Every line of the data must be set down exactly as shown.

─── AVAILABLE DATA ───

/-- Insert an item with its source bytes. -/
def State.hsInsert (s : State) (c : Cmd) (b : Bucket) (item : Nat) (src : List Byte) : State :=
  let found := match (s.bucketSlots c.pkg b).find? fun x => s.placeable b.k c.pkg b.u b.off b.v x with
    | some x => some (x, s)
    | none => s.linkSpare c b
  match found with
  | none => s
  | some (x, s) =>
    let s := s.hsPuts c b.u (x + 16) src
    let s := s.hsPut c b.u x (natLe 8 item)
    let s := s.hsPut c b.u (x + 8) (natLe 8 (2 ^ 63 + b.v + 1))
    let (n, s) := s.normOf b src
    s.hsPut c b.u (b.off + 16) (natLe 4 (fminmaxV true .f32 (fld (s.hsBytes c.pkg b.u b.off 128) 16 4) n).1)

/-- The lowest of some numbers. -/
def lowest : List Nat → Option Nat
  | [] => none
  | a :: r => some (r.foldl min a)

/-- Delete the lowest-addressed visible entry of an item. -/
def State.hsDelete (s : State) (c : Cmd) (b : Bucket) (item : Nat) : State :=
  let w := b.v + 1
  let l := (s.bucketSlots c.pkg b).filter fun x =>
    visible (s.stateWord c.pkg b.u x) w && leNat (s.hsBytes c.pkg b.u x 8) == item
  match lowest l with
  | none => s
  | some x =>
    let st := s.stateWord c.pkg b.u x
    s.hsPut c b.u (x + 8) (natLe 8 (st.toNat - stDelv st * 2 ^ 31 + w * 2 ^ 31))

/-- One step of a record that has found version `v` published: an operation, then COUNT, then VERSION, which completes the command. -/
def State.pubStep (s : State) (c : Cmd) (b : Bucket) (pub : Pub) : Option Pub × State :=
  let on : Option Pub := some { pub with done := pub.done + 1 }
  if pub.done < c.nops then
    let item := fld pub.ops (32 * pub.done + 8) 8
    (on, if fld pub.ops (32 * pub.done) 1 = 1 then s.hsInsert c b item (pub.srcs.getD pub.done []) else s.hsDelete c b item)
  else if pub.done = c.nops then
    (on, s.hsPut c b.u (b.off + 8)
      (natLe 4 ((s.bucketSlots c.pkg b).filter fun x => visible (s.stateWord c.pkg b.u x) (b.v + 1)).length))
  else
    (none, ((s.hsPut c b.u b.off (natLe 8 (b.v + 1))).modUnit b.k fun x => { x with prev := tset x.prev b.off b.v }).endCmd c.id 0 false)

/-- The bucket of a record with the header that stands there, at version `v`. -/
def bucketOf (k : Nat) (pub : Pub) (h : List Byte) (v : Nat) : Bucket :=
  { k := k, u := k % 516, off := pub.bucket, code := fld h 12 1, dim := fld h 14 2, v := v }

───

EXERCISE RESPONSE:
/-- Insert an item with its source bytes. -/
def State.hsInsert (s : State) (c : Cmd) (b : Bucket) (item : Nat) (src : List Byte) : State :=
  let found := match (s.bucketSlots c.pkg b).find? fun x => s.placeable b.k c.pkg b.u b.off b.v x with
    | some x => some (x, s)
    | none => s.linkSpare c b
  match found with
  | none => s
  | some (x, s) =>
    let s := s.hsPuts c b.u (x + 16) src
    let s := s.hsPut c b.u x (natLe 8 item)
    let s := s.hsPut c b.u (x + 8) (natLe 8 (2 ^ 63 + b.v + 1))
    let (n, s) := s.normOf b src
    s.hsPut c b.u (b.off + 16) (natLe 4 (fminmaxV true .f32 (fld (s.hsBytes c.pkg b.u b.off 128) 16 4) n).1)

/-- The lowest of some numbers. -/
def lowest : List Nat → Option Nat
  | [] => none
  | a :: r => some (r.foldl min a)

/-- Delete the lowest-addressed visible entry of an item. -/
def State.hsDelete (s : State) (c : Cmd) (b : Bucket) (item : Nat) : State :=
  let w := b.v + 1
  let l := (s.bucketSlots c.pkg b).filter fun x =>
    visible (s.stateWord c.pkg b.u x) w && leNat (s.hsBytes c.pkg b.u x 8) == item
  match lowest l with
  | none => s
  | some x =>
    let st := s.stateWord c.pkg b.u x
    s.hsPut c b.u (x + 8) (natLe 8 (st.toNat - stDelv st * 2 ^ 31 + w * 2 ^ 31))

/-- One step of a record that has found version `v` published: an operation, then COUNT, then VERSION, which completes the command. -/
def State.pubStep (s : State) (c : Cmd) (b : Bucket) (pub : Pub) : Option Pub × State :=
  let on : Option Pub := some { pub with done := pub.done + 1 }
  if pub.done < c.nops then
    let item := fld pub.ops (32 * pub.done + 8) 8
    (on, if fld pub.ops (32 * pub.done) 1 = 1 then s.hsInsert c b item (pub.srcs.getD pub.done []) else s.hsDelete c b item)
  else if pub.done = c.nops then
    (on, s.hsPut c b.u (b.off + 8)
      (natLe 4 ((s.bucketSlots c.pkg b).filter fun x => visible (s.stateWord c.pkg b.u x) (b.v + 1)).length))
  else
    (none, ((s.hsPut c b.u b.off (natLe 8 (b.v + 1))).modUnit b.k fun x => { x with prev := tset x.prev b.off b.v }).endCmd c.id 0 false)

/-- The bucket of a record with the header that stands there, at version `v`. -/
def bucketOf (k : Nat) (pub : Pub) (h : List Byte) (v : Nat) : Bucket :=
  { k := k, u := k % 516, off := pub.bucket, code := fld h 12 1, dim := fld h 14 2, v := v }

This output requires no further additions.